--- Records to process Enclosed Below ---

-- ==== Sys2Proof/Proofs/PageWrites.lean ====
section
/-! PAGE: the characters stored, and all the rest of the board as it was. -/

namespace Sys2Proof.Machine

/-! The characters stored -/

theorem storedChars_length (pn : Panel) (pos : Nat) (chars : List Byte) :
    (storedChars pn pos chars).length = min chars.length (pn.rows * pn.columns - pos) := by
  rw [storedChars, List.length_map, List.length_take, Nat.min_comm]

theorem storedChars_getElem? {pn : Panel} {pos k : Nat} {chars : List Byte}
    (h : k < (storedChars pn pos chars).length) : (storedChars pn pos chars)[k]? = chars[k]?.map pageChar := by
  rw [storedChars_length] at h
  rw [storedChars, List.getElem?_map, List.getElem?_take_of_lt (by omega)]

/-- A write lays its characters over the page memory. -/
theorem writePage_eq (page : List Byte) (pos : Nat) (chars : List Byte) :
    writePage page pos chars = overlay page (pos + 1) chars := rfl

theorem pageBody_eq (pn : Panel) (pos n : Nat) :
    pageBody pn pos n = byteField n ::
      (if pos + n < pn.rows * pn.columns then
        [byteField ((pos + n) / pn.columns + 1), byteField ((pos + n) % pn.columns + 1)]
       else [.u8 none, .u8 none]) := by
  rw [pageBody]
  split_ifs <;> rfl

theorem Rights.allows_iff (x : Rights) (l : LinkId) :
    x.allows l = true ↔ x = .both ∨ (x = .control ∧ l = .control) ∨ (x = .console ∧ l = .console) := by
  cases x <;> cases l <;> simp [Rights.allows]

theorem Rights.not_allows {x : Rights} {l : LinkId}
    (h : (x = .control ∧ l = .console) ∨ (x = .console ∧ l = .control)) : ¬x.allows l = true := by
  rcases h with ⟨rfl, rfl⟩ | ⟨rfl, rfl⟩ <;> simp [Rights.allows]

/-! Cells -/

theorem cell_of_kept {s t : State} {i : Nat}
    (h : (entry t.board.panels i).map Panel.kept = (entry s.board.panels i).map Panel.kept) (row column : Nat) :
    t.cell i row column = s.cell i row column := by
  unfold State.cell
  cases hp : entry s.board.panels i with
  | none =>
    rw [hp, Option.map_none, Option.map_eq_none_iff] at h
    rw [h]
  | some p =>
    rw [hp] at h
    obtain ⟨q, hq, hkept⟩ := Option.map_eq_some_iff.mp h
    have hrows : q.rows = p.rows := (congrArg Panel.rows hkept : q.kept.rows = p.kept.rows)
    have hcolumns : q.columns = p.columns := (congrArg Panel.columns hkept : q.kept.columns = p.kept.columns)
    have hpage : q.page = p.page := (congrArg Panel.page hkept : q.kept.page = p.kept.page)
    simp only [hq, hrows, hcolumns, hpage]

theorem cell_eq {s : State} {i row column : Nat} {p : Panel} (hp : entry s.board.panels i = some p) (h1 : 1 ≤ row)
    (h2 : row ≤ p.rows) (h3 : 1 ≤ column) (h4 : column ≤ p.columns) :
    s.cell i row column = p.page[(row - 1) * p.columns + (column - 1)]? := by
  simp only [State.cell, hp]
  exact if_pos ⟨⟨h1, h2⟩, h3, h4⟩

theorem cell_lt {p : Panel} {row column : Nat} (h1 : 1 ≤ row) (h2 : row ≤ p.rows) (h3 : 1 ≤ column)
    (h4 : column ≤ p.columns) : (row - 1) * p.columns + (column - 1) < p.rows * p.columns := by
  have hroom : (row - 1) * p.columns + p.columns ≤ p.rows * p.columns := by
    rw [← Nat.succ_mul]
    exact Nat.mul_le_mul_right _ (by omega)
  omega

/-! PAGE -/

/-- The board with the page memory of one panel replaced. -/
def Board.setPage (b : Board) (i : Nat) (p : Panel) (page : List Byte) : Board :=
  { b with panels := setEntry b.panels i (some { p with page := page }) }

theorem servePage_accept {s : State} {l : LinkId} {i row column : Nat} {chars : List Byte} {p : Panel} (h1 : 1 ≤ i)
    (h8 : i ≤ 8) (hp : entry s.board.panels i = some p) (hr : p.rights.allows l = true)
    (hcell : (1 ≤ row ∧ row ≤ p.rows) ∧ (1 ≤ column ∧ column ≤ p.columns) ∧ (1 ≤ chars.length ∧ chars.length ≤ 32)) :
    servePage s l i row column chars =
      accept (s.setBoard (s.board.setPage i p
          (writePage p.page (cellPos p row column) (storedChars p (cellPos p row column) chars))))
        (pageBody p (cellPos p row column) (storedChars p (cellPos p row column) chars).length) := by
  rw [servePage, if_neg (not_not.mpr ⟨h1, h8⟩)]
  simp only [hp]
  rw [if_pos hr, if_pos hcell]
  rfl

section
variable {s : State} {i : Nat} {p : Panel} {page : List Byte} (hp : entry s.board.panels i = some p)
include hp

theorem setPage_entry : entry (s.board.setPage i p page).panels i = some { p with page := page } :=
  entry_setEntry_self _ _ _ (by rw [hp]; rfl)

theorem setPage_marks {k : Nat} {x y : Panel} (hx : entry s.board.panels k = some x)
    (hy : entry (s.board.setPage i p page).panels k = some y) : y.marks = x.marks := by
  rcases entry_setEntry_cases hy with ⟨rfl, hv⟩ | ⟨_, hy⟩
  · obtain rfl : p = x := Option.some.inj (hp.symm.trans hx)
    rw [← Option.some.inj hv]
  · rw [Option.some.inj (hy.symm.trans hx)]

end

theorem setPage_entry_of_ne (b : Board) {i k : Nat} (p : Panel) (page : List Byte) (h : k ≠ i) :
    entry (b.setPage i p page).panels k = entry b.panels k := entry_setEntry_of_ne _ _ h

section
variable {s : State} {l : LinkId} (h : s.takes l) (now : HillTime) (tag : Byte) {i row column : Nat} {chars : List Byte}
include h

theorem page_refuse {code : ResultCode}
    (hs : servePage (s.setClock now) l i row column chars = refuse (s.setClock now) code pageRefused) :
    exec (.page now l tag i row column chars) s =
      s.answering now l 0x9A#8 tag code [byteField 0, .u8 none, .u8 none] :=
  takenRequest_refuse h tag (r := .page i row column chars) rfl (fun _ => rfl) hs

end

/-- Settles O58: the characters stored and all else kept, then the checks in their order. -/
theorem pageWritesCells : Obligations.PageWritesCells := by
  refine ⟨?stored, ?refused⟩
  case stored =>
    intro now l tag i row column pos n chars p s h h1 h8 hp hsized hrights hr1 hr2 hc1 hc2 hl1 hl2 hpos hn
    have hcellPos : cellPos p row column = pos := hpos.symm
    have hallows := (Rights.allows_iff _ _).mpr hrights
    have hserve := servePage_accept (s := s.setClock now) h1 h8 hp hallows ⟨⟨hr1, hr2⟩, ⟨hc1, hc2⟩, hl1, hl2⟩
    rw [hcellPos] at hserve
    have hlen : (storedChars p pos chars).length = n := (storedChars_length p pos chars).trans hn.symm
    have hroom : pos < p.rows * p.columns := hpos ▸ cell_lt hr1 hr2 hc1 hc2
    have hfits : pos + 1 - 1 + (storedChars p pos chars).length ≤ p.page.length := by rw [hlen, hsized.1]; omega
    generalize hpage : writePage p.page pos (storedChars p pos chars) = page at hserve
    have hpageLength : page.length = p.page.length := by rw [← hpage, writePage_eq, overlay_length hfits]
    obtain ⟨t, ht, hbecomes, hboard, htext, hanswers⟩ := takenRequest_board h tag (now := now)
      (r := .page i row column chars) rfl hserve (Becomes.refl _) ((Posts.refl s).of_links rfl rfl)
    obtain ⟨hstate, hfields, hperiod, hrefresh, hpanels⟩ := hbecomes
    have hpi := setPage_entry (page := page) hp
    have hcells (k r c : Nat) : t.cell k r c = ((s.setClock now).setBoard (s.board.setPage i p page)).cell k r c :=
      cell_of_kept (hpanels k) r c
    have hcell {r c : Nat} (hr : 1 ≤ r) (hr' : r ≤ p.rows) (hc : 1 ≤ c) (hc' : c ≤ p.columns) :
        t.cell i r c = page[(r - 1) * p.columns + (c - 1)]? := by
      rw [hcells, cell_eq (p := { p with page := page }) hpi hr hr' hc hc']
    refine ⟨t, ht, hstate, hfields, hperiod, hrefresh, ?shown, ?panel, fun k hk => ?others, ?rows,
      fun k r c ch hr hr' hc hc' hat hk hch => ?inside, fun r c hr hr' hc hc' hout => ?outside, fun k r c hk => ?cells,
      ?answers⟩
    case shown =>
      rw [hboard, boardSync_countdownShown]
      rfl
    case panel =>
      obtain ⟨q, hq, hkept⟩ := Option.map_eq_some_iff.mp ((hpanels i).trans (congrArg (Option.map Panel.kept) hpi))
      have hqpage : q.page = page := congrArg Panel.page hkept
      exact ⟨q, hq, hqpage ▸ hpageLength, hqpage ▸ hkept⟩
    case others => rw [hpanels k]; exact congrArg _ (setPage_entry_of_ne _ _ _ hk)
    case rows =>
      exact rowsKept_of_sync (s := s.setClock now) hboard rfl (fun k x y hx hy => setPage_marks hp hx hy) htext
    case inside =>
      rw [hcell hr hr' hc hc', hat, ← hpage, writePage_eq,
        overlay_inside hfits (by omega) (by omega), Nat.add_sub_cancel, Nat.add_sub_cancel_left,
        storedChars_getElem? (by omega), hch]
      rfl
    case outside =>
      rw [hcell hr hr' hc hc', cell_eq hp hr hr' hc hc', ← hpage, writePage_eq, overlay_outside hfits (by omega)]
    case cells =>
      rw [hcells]
      exact cell_of_kept (congrArg _ (setPage_entry_of_ne _ _ _ hk)) r c
    case answers => rw [← pageBody_eq, ← hlen]; exact hanswers
  case refused =>
    rintro now l tag i row column chars absent s h rfl
    refine ⟨fun hi => page_refuse h now tag ?index, fun h1 h8 hp => page_refuse h now tag ?empty,
      fun p h1 h8 hp hr => page_refuse h now tag ?rights, fun p h1 h8 hp hr hout => page_refuse h now tag ?cell⟩
    case index => exact if_pos (by omega)
    case empty =>
      rw [servePage, if_neg (not_not.mpr ⟨h1, h8⟩)]
      simp only [State.setClock_board, hp]
    case rights =>
      rw [servePage, if_neg (not_not.mpr ⟨h1, h8⟩)]
      simp only [State.setClock_board, hp]
      exact if_neg (Rights.not_allows hr)
    case cell =>
      rw [← List.length_eq_zero_iff] at hout
      rw [servePage, if_neg (not_not.mpr ⟨h1, h8⟩)]
      simp only [State.setClock_board, hp]
      rw [if_pos ((Rights.allows_iff _ _).mpr hr), if_neg (by omega)]

end Sys2Proof.Machine
end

--- End of Enclosed Records to process ---

▶ Instructions to follow
What you give back must be the stretch above, starting at the line with "case stored =>" and ending at the line with "obtain ⟨q, hq, hkept⟩ := Option.map_eq_some_iff.mp ((hpanels", copied exactly.

▶ Result of the task
  case stored =>
    intro now l tag i row column pos n chars p s h h1 h8 hp hsized hrights hr1 hr2 hc1 hc2 hl1 hl2 hpos hn
    have hcellPos : cellPos p row column = pos := hpos.symm
    have hallows := (Rights.allows_iff _ _).mpr hrights
    have hserve := servePage_accept (s := s.setClock now) h1 h8 hp hallows ⟨⟨hr1, hr2⟩, ⟨hc1, hc2⟩, hl1, hl2⟩
    rw [hcellPos] at hserve
    have hlen : (storedChars p pos chars).length = n := (storedChars_length p pos chars).trans hn.symm
    have hroom : pos < p.rows * p.columns := hpos ▸ cell_lt hr1 hr2 hc1 hc2
    have hfits : pos + 1 - 1 + (storedChars p pos chars).length ≤ p.page.length := by rw [hlen, hsized.1]; omega
    generalize hpage : writePage p.page pos (storedChars p pos chars) = page at hserve
    have hpageLength : page.length = p.page.length := by rw [← hpage, writePage_eq, overlay_length hfits]
    obtain ⟨t, ht, hbecomes, hboard, htext, hanswers⟩ := takenRequest_board h tag (now := now)
      (r := .page i row column chars) rfl hserve (Becomes.refl _) ((Posts.refl s).of_links rfl rfl)
    obtain ⟨hstate, hfields, hperiod, hrefresh, hpanels⟩ := hbecomes
    have hpi := setPage_entry (page := page) hp
    have hcells (k r c : Nat) : t.cell k r c = ((s.setClock now).setBoard (s.board.setPage i p page)).cell k r c :=
      cell_of_kept (hpanels k) r c
    have hcell {r c : Nat} (hr : 1 ≤ r) (hr' : r ≤ p.rows) (hc : 1 ≤ c) (hc' : c ≤ p.columns) :
        t.cell i r c = page[(r - 1) * p.columns + (c - 1)]? := by
      rw [hcells, cell_eq (p := { p with page := page }) hpi hr hr' hc hc']
    refine ⟨t, ht, hstate, hfields, hperiod, hrefresh, ?shown, ?panel, fun k hk => ?others, ?rows,
      fun k r c ch hr hr' hc hc' hat hk hch => ?inside, fun r c hr hr' hc hc' hout => ?outside, fun k r c hk => ?cells,
      ?answers⟩
    case shown =>
      rw [hboard, boardSync_countdownShown]
      rfl
    case panel =>
      obtain ⟨q, hq, hkept⟩ := Option.map_eq_some_iff.mp ((hpanels i).trans (congrArg (Option.map Panel.kept) hpi))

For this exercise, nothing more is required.